Assignment: Write out the data below in full, please. Keep every character as given.

Source data:
+-------+

/-- Places of every space, found and not found; data of the core's own memory, and not; loads with a captured value and without one. -/
theorem witness_LoadsLandLater :
    s0.wlog = [] ∧ s0.fl.live = true ∧ s0.capturedLoad = none ∧ captured.capturedLoad.isSome = true ∧ captured.fl.live = true
      ∧ isOk (s0.placeAligned 0 .read false 4 0x2FFFFC 4) = true ∧ isOk (s0.placeAligned 0 .read false 4 0x2FFFFD 4) = false
      ∧ isOk (s0.placeAligned 0 .read false 4 0x1000000 4) = false ∧ isOk (withMap.placeAligned 1 .read false 32 0x60 128) = true
      ∧ isOk (withMap.placeAligned 1 .read false 32 0xA0 128) = false ∧ isOk (s0.placeAligned 2 .read false 32 0x7FFF80 128) = true
      ∧ isOk (s0.placeAligned 2 .read false 32 0x7FFFA0 128) = false ∧ isOk ((mapped id).placeAligned 3 .read false 8 0x3FFFFFF8 8) = true
      ∧ isOk ((mapped id).placeAligned 3 .read false 8 0x40000000 8) = false
      ∧ isOk (s0.placeParts 2 .read 1 ((List.range 4).map fun i => (0x100 + 128 * i, 3))) = true
      ∧ isOk (s0.placeParts 2 .read 8 [(0, 8), (4, 8)]) = false
      ∧ (s0.ownNow = true ∧ s0.red = [] ∧ s0.anyBad = false ∧ allOwn s0.myCore (keysAt (s0.placeAligned 0 .read false 4 0x200000 4)) = true
        ∧ (keysAt (s0.placeAligned 0 .read false 4 0x200000 4)).length = 4 ∧ (6 : Nat) ≤ (1023#10).toNat)
      ∧ allOwn s0.myCore (keysAt (s0.placeAligned 2 .read false 4 0x200000 4)) = false := by decide +kernel

/-- A reduction that is pending on a word of the core's PM. -/
def pending (off : Nat) : RedEntry :=
  { key := keyOf (.pm 1 off), keys := keysFrom (keyOf (.pm 1 off)) 4, op := 0, bytes := 4, ordered := false, acc := 1
    lanes := 0, parts := [(1, 0, 1)], ctxs := [5], soft := none, relaxed := false, born := 0 }

theorem witness_StoresReachTheirBytes :
    s0.wlog = [] ∧ s0.fl.live = true ∧ isOk (s0.placeAligned 0 .write false 8 0x2FFFF8 8) = true
      ∧ isOk (s0.placeAligned 0 .write false 8 0x2FFFFC 8) = false ∧ isOk (s0.placeAligned 2 .write false 32 0x7FFF80 128) = true
      ∧ isOk ((mapped id).placeAligned 3 .write false 8 0x8000 8) = true ∧ isOk (s0.placeAligned 3 .write false 8 0x8000 8) = false
      ∧ (let keys := keysAt (s0.placeAligned 0 .write false 8 0x200000 8)
        allOwn s0.myCore keys = true ∧ s0.ownNow = true
          ∧ ∀ e ∈ { s0 with red := [pending 0x80] }.red, ∀ k ∈ keys, lineOf k ≠ lineOf e.key)
      ∧ allOwn s0.myCore (keysAt (s0.placeAligned 0 .write false 8 0x400000 8)) = false
      ∧ stt2Bad (tcOf 3 127 127 0) = false ∧ stt2Bad (tcOf 7 3 127 0) = true
      ∧ s0.tileNews s0.myCore 0 = [] := by decide +kernel

theorem witness_AtomicsAndReductions :
    s0.wlog = [] ∧ (∀ p ∈ s0.me.pend, p.id ≠ s0.portId)
      ∧ isOk (s0.placeAligned 2 .write false 8 0x7FFFF8 8) = true ∧ isOk (s0.placeAligned 2 .write false 8 0x800000 8) = false
      ∧ isOk (s0.placeAligned 0 .write false 4 0x200002 4) = false
      ∧ (let keys := keysAt (s0.placeAligned 0 .write false 8 0x200000 8)
        allOwn s0.myCore keys = true ∧ s0.ownNow = true ∧ s0.red = [] ∧ s0.anyBad = false ∧ keys.Nodup ∧ s0.drops (keyOf (.pm 1 0)) = false)
      ∧ allOwn s0.myCore (keysAt (s0.placeAligned 2 .write false 8 0x200000 8)) = false := by decide +kernel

+-------+

Solution for this exercise:
/-- Places of every space, found and not found; data of the core's own memory, and not; loads with a captured value and without one. -/
theorem witness_LoadsLandLater :
    s0.wlog = [] ∧ s0.fl.live = true ∧ s0.capturedLoad = none ∧ captured.capturedLoad.isSome = true ∧ captured.fl.live = true
      ∧ isOk (s0.placeAligned 0 .read false 4 0x2FFFFC 4) = true ∧ isOk (s0.placeAligned 0 .read false 4 0x2FFFFD 4) = false
      ∧ isOk (s0.placeAligned 0 .read false 4 0x1000000 4) = false ∧ isOk (withMap.placeAligned 1 .read false 32 0x60 128) = true
      ∧ isOk (withMap.placeAligned 1 .read false 32 0xA0 128) = false ∧ isOk (s0.placeAligned 2 .read false 32 0x7FFF80 128) = true
      ∧ isOk (s0.placeAligned 2 .read false 32 0x7FFFA0 128) = false ∧ isOk ((mapped id).placeAligned 3 .read false 8 0x3FFFFFF8 8) = true
      ∧ isOk ((mapped id).placeAligned 3 .read false 8 0x40000000 8) = false
      ∧ isOk (s0.placeParts 2 .read 1 ((List.range 4).map fun i => (0x100 + 128 * i, 3))) = true
      ∧ isOk (s0.placeParts 2 .read 8 [(0, 8), (4, 8)]) = false
      ∧ (s0.ownNow = true ∧ s0.red = [] ∧ s0.anyBad = false ∧ allOwn s0.myCore (keysAt (s0.placeAligned 0 .read false 4 0x200000 4)) = true
        ∧ (keysAt (s0.placeAligned 0 .read false 4 0x200000 4)).length = 4 ∧ (6 : Nat) ≤ (1023#10).toNat)
      ∧ allOwn s0.myCore (keysAt (s0.placeAligned 2 .read false 4 0x200000 4)) = false := by decide +kernel

/-- A reduction that is pending on a word of the core's PM. -/
def pending (off : Nat) : RedEntry :=
  { key := keyOf (.pm 1 off), keys := keysFrom (keyOf (.pm 1 off)) 4, op := 0, bytes := 4, ordered := false, acc := 1
    lanes := 0, parts := [(1, 0, 1)], ctxs := [5], soft := none, relaxed := false, born := 0 }

theorem witness_StoresReachTheirBytes :
    s0.wlog = [] ∧ s0.fl.live = true ∧ isOk (s0.placeAligned 0 .write false 8 0x2FFFF8 8) = true
      ∧ isOk (s0.placeAligned 0 .write false 8 0x2FFFFC 8) = false ∧ isOk (s0.placeAligned 2 .write false 32 0x7FFF80 128) = true
      ∧ isOk ((mapped id).placeAligned 3 .write false 8 0x8000 8) = true ∧ isOk (s0.placeAligned 3 .write false 8 0x8000 8) = false
      ∧ (let keys := keysAt (s0.placeAligned 0 .write false 8 0x200000 8)
        allOwn s0.myCore keys = true ∧ s0.ownNow = true
          ∧ ∀ e ∈ { s0 with red := [pending 0x80] }.red, ∀ k ∈ keys, lineOf k ≠ lineOf e.key)
      ∧ allOwn s0.myCore (keysAt (s0.placeAligned 0 .write false 8 0x400000 8)) = false
      ∧ stt2Bad (tcOf 3 127 127 0) = false ∧ stt2Bad (tcOf 7 3 127 0) = true
      ∧ s0.tileNews s0.myCore 0 = [] := by decide +kernel

theorem witness_AtomicsAndReductions :
    s0.wlog = [] ∧ (∀ p ∈ s0.me.pend, p.id ≠ s0.portId)
      ∧ isOk (s0.placeAligned 2 .write false 8 0x7FFFF8 8) = true ∧ isOk (s0.placeAligned 2 .write false 8 0x800000 8) = false
      ∧ isOk (s0.placeAligned 0 .write false 4 0x200002 4) = false
      ∧ (let keys := keysAt (s0.placeAligned 0 .write false 8 0x200000 8)
        allOwn s0.myCore keys = true ∧ s0.ownNow = true ∧ s0.red = [] ∧ s0.anyBad = false ∧ keys.Nodup ∧ s0.drops (keyOf (.pm 1 0)) = false)
      ∧ allOwn s0.myCore (keysAt (s0.placeAligned 2 .write false 8 0x200000 8)) = false := by decide +kernel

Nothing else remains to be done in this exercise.